Saved data entries:
-- ==== Sys2Proof/Tests/Slice0.lean ====
section
/-! SUPPORT. Tests: an ill-formed command that each check of `WellFormed` refuses; small tests of single steps, whose expected
results come from the examples and rules of the spec; and, for every statement with hypotheses, a concrete state and operands
that meet all of them together. -/

namespace Sys2Proof.Tests

open Sys2Proof Sys2Proof.Machine

-- One theorem after the other: the kernel evaluates most of them, and all at once they would need too many threads.
set_option Elab.async false

/-- Every domain in RUN, every register at its reset value. -/
def tRun : State :=
  { State.reset with doms := (List.range 53).map (fun d => (d, { Dom.init with st := .run })) }

/-- `tRun` with one domain in another state. -/
def tDom (d : Nat) (st : PwrSt) : State := updDom tRun d (fun x => { x with st := st })

/-- `tRun` with one register written. -/
def tReg (k : Nat) (v : Word) : State := wr tRun k v

/-- The cell (0, 0). -/
def c0 : Cell := ⟨0, 0⟩

/-- The cell (3, 4). -/
def c34 : Cell := ⟨3, 4⟩

/-- A register address of a domain's cell. -/
def at0 (d : Fin 64) (cell : Fin 2048) (block : Fin 32) (off : Fin 65536) : CfgAddr := ⟨d, cell, block, off⟩

/-! ## Well-formedness: what each check refuses -/

theorem test_wf_address : (Instr.registerWrite (.mgmt 0) ⟨0, 0, 0, 2⟩ 0).wf = false ∧ (Instr.registerWrite (.mgmt 0) ⟨54, 0, 0, 0⟩ 0).wf = false ∧
    (Instr.registerWrite (.mgmt 0) ⟨53, 0, 0, 4⟩ 0).wf = true ∧ (Instr.rcFieldRead (.mgmt 0) ⟨63, 0, 0, 0⟩).wf = false ∧
    (Instr.wakeConfig (.mgmt 0) ⟨0, 0, 0, 1⟩ true 0).wf = false ∧ (Instr.configTimeout (.mgmt 0) ⟨0, 0, 0, 3⟩ true 0 53 true).wf = false ∧
    (Instr.configNetworkError (.mgmt 0) ⟨60, 0, 0, 0⟩ true 0 53 true true).wf = false ∧
    (Instr.broadcastWrite (.mgmt 0) 0 0 6 0).wf = false := by decide

theorem test_wf_ends : (Instr.flitReceive (.gw (.opt 0 0) 2) 0).wf = false ∧ (Instr.flitReceive (.gw (.opt 0 0) 1) 0).wf = true ∧
    (Instr.nakTimeout (.gw (.host 0 0) 1)).wf = false ∧ (Instr.ackTimeout (.gw (.opt 3 15) 15)).wf = false ∧
    (Instr.flitSend (.gw (.host 0 1) 1) .ok).wf = false ∧ (Instr.trainFlitReceive (.gw (.opt 0 0) 7) 0).wf = false ∧
    (Instr.packetInject (.gw (.host 2 0) 5)).wf = false ∧ (Instr.weltFlitReceive (.gw (.opt 1 1) 2) 0).wf = false ∧
    (Instr.weltFlitSend (.gw (.host 1 1) 2)).wf = false := by decide

theorem test_wf_rings : (Instr.sqDoorbell (.mgmt 0) (.ni c0) 16 0).wf = false ∧ (Instr.sqDoorbell (.mgmt 0) (.ni c0) 15 0).wf = true ∧
    (Instr.cqDoorbell (.mgmt 0) (.ni c0) 4 0).wf = false ∧ (Instr.cqDoorbell (.mgmt 0) (.gw (.host 0 0)) 63 0).wf = true ∧
    (Instr.descriptorFetch (.gw (.mem 0 0)) true).wf = false ∧ (Instr.completionWriteFail (.ni c0) 4).wf = false ∧
    (Instr.nop (.gw (.opt 0 0)) 0).wf = false ∧ (Instr.copy (.ni c0) 16).wf = false ∧
    (Instr.signalDescriptor (.ni c0) 17).wf = false ∧ (Instr.waitTime (.ni c0) 16).wf = false ∧
    (Instr.waitTimeReached (.gw (.mem 1 1)) 0).wf = false ∧ (Instr.ringEnable (.mgmt 0) (.ni c0) true 4 0).wf = false ∧
    (Instr.ringDisable (.mgmt 0) (.ni c0) false 16 0).wf = false ∧ (Instr.ringAbort (.mgmt 0) (.ni c0) 63 0).wf = false := by decide

theorem test_wf_windows : (Instr.localPortAccess c0 true 3 0).wf = false ∧ (Instr.localPortAccess c0 true 0xFFFC 0).wf = true ∧
    (Instr.barAccess 0 false 2 true true false 0).wf = false ∧ (Instr.barAccess 0 false 65536 true true false 0).wf = false ∧
    (Instr.barAccess 0 true 65536 true true false 0).wf = true := by decide

/-! ## Witnesses: the queue, time and the forms -/

theorem witness_step : ({ State.reset with pending := [.powerOn 0, .tapReset] } : State).pending = .powerOn 0 :: [.tapReset] := rfl

theorem witness_idle : State.reset.pending = [] := rfl

theorem witness_memoryForm : Memory.wf ({ tRun with mem := [⟨5, 1⟩, ⟨9, 7⟩], pending := [.tapReset] } : State).mem = true ∧
    ∃ t, step { tRun with mem := [⟨5, 1⟩, ⟨9, 7⟩], pending := [.tapReset] } = .next t := ⟨by decide, _, rfl⟩

/-- The highest level of a SECURED wafer, and one command run from it. -/
theorem witness_debugBound :
    SecOk { tRun with sec := { Sec.init with level := 2, pend := 2 }, fuses := { Fuses.init with life := 1 }, pending := [.tapReset] } ∧
    ∃ t, step { tRun with sec := { Sec.init with level := 2, pend := 2 }, pending := [.tapReset] } = .next t :=
  ⟨⟨by decide +kernel, by decide +kernel⟩, _, rfl⟩
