/-! Reset (spec/70_reset_and_hazards.md R220): the values it gives the block, what every register then reads,
and the reset event as a step of its own between two transactions. -/

namespace Sys2Proof.Machine

/-! ### The values after a reset -/

/-- R220: the reset buffer written out, fifteen zero bytes. -/
theorem Block.reset_buf_eq : Block.reset.buf = #v[0, 0, 0, 0, 0, 0, 0, 0, 0, 0, 0, 0, 0, 0, 0] := rfl

/-- R32, R220: with PRES at NONE and both sticky flags off, no bit of STATUS is set. -/
theorem Block.reset_status : Block.reset.status = 0x00000000 := rfl

/-- R220: the registers that a reset brings to 0. The words of the buffer are packed from its bytes; each of
the others is packed from fields whose reset value is 0. -/
theorem Block.reset_readRegister_eq_zero {r : Register}
    (hr : r ∈ [Register.status, .count, .buf0, .buf1, .buf2, .buf3, .dist, .mag, .ambient, .precision,
      .frameCrc]) : Block.reset.readRegister r = 0x00000000 := by
  revert r
  simp only [List.forall_mem_cons, List.not_mem_nil, false_implies, implies_true, and_true]
  exact ⟨Block.reset_status, rfl,
    Block.reset_packWord_buf 0, Block.reset_packWord_buf 1, Block.reset_packWord_buf 2,
    Block.reset_packWord_buf 3,
    rfl, rfl, rfl, rfl, rfl⟩

/-- Settles O1: the values of R220 field by field, the reset event on any state, and the registers from
them. The command frame is a constant, so its words are those of `packWord_cmdFrame`. -/
theorem resetGivesEveryElementItsValue : Obligations.ResetGivesEveryElementItsValue := by
  refine ⟨?values, State.applyReset_block, rfl, fun _ => Block.reset_readRegister_eq_zero, packWord_cmdFrame⟩
  case values => rw [← Block.reset_buf_eq]; rfl

/-! ### The reset event -/

/-- R220: a reset is due when the first of those still to come names the transaction at the index. -/
theorem State.resetDue_iff (s : State) : s.resetDue = true ↔ ∃ rest, s.resets = s.index :: rest := by
  simp [State.resetDue, List.head?_eq_some_iff]

/-- R220: in an unmarked run, a reset that is due is the whole of the step. -/
theorem step_of_resetDue {s : State} (hmark : s.mark = none) (hdue : s.resetDue = true) :
    step s = .next s.applyReset := by
  rw [step, hmark]
  exact if_pos hdue

/-- R21, R220: the reset event reaches the block and spends itself; nothing else of the runner changes. -/
theorem State.applyReset_of_resets {s : State} {n : Nat} {rest : List Nat} (h : s.resets = n :: rest) :
    s.applyReset = { s with block := State.reset.block, resets := rest } := by
  rw [State.applyReset, h]
  rfl

/-- Settles O2: the reset is due, so the step is the reset event, which takes the first of the list. -/
theorem resetEventComesBetweenTransactions : Obligations.ResetEventComesBetweenTransactions := by
  intro s rest hmark hresets
  have hdue : s.resetDue = true := s.resetDue_iff.mpr ⟨rest, hresets⟩
  rw [step_of_resetDue hmark hdue, State.applyReset_of_resets hresets]

end Sys2Proof.Machine
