-- ==== Sys2Proof/WellFormed.lean ====
section
/-! DEFINITION. Which terms of Instr are instructions of the block: the operand ranges of R42 and R76 and the byte class of R62. -/

namespace Sys2Proof

/-- The length of the base64 text of an `n`-byte string, `4 * ceil(n / 3)` (R71). -/
def b64Length (n : Nat) : Nat := 4 * ((n + 2) / 3)

/-- The length of the segment of `n` data bytes, `13 + n` (R63). -/
def segLength (n : Nat) : Nat := 13 + n

/-- Operands within LEN_MAX and results within LEN_MAX (R42, R76); a `timeout` of TIMEOUT_W bits (R76); a DATA byte is neither START
nor END (R62). -/
def Instr.wf (c : Config) : Instr → Bool
  | .b64enc bytes => c.fits bytes.length && c.fits (b64Length bytes.length)
  | .b64dec text => c.fits text.length
  | .pktSend bytes => c.fits bytes.length && c.fits (b64Length bytes.length)
  | .pktRecv timeout => c.fitsTimeout timeout
  | .crc32 bytes => c.fits bytes.length
  | .crcCheck bytes => c.fits bytes.length
  | .segEnc _ _ _ data => c.fits data.length && c.fits (segLength data.length)
  | .segDec bytes => c.fits bytes.length
  | .reset => true
  | .status => true
  | .reserved0 => true
  | .reservedB => true
  | .reservedCF _ => true
  | .rxStart => true
  | .rxEnd => true
  | .rxData b => b != 0x00 && b != 0x04

end Sys2Proof
end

* _Problem statement_: Apply a filter for "registers" to the data above, then copy each line that matches.

* _Solved problem_:
/-- R220: the registers that a reset brings to 0. The words of the buffer are packed from its bytes; each of
/-- Settles O1: the values of R220 field by field, the reset event on any state, and the registers from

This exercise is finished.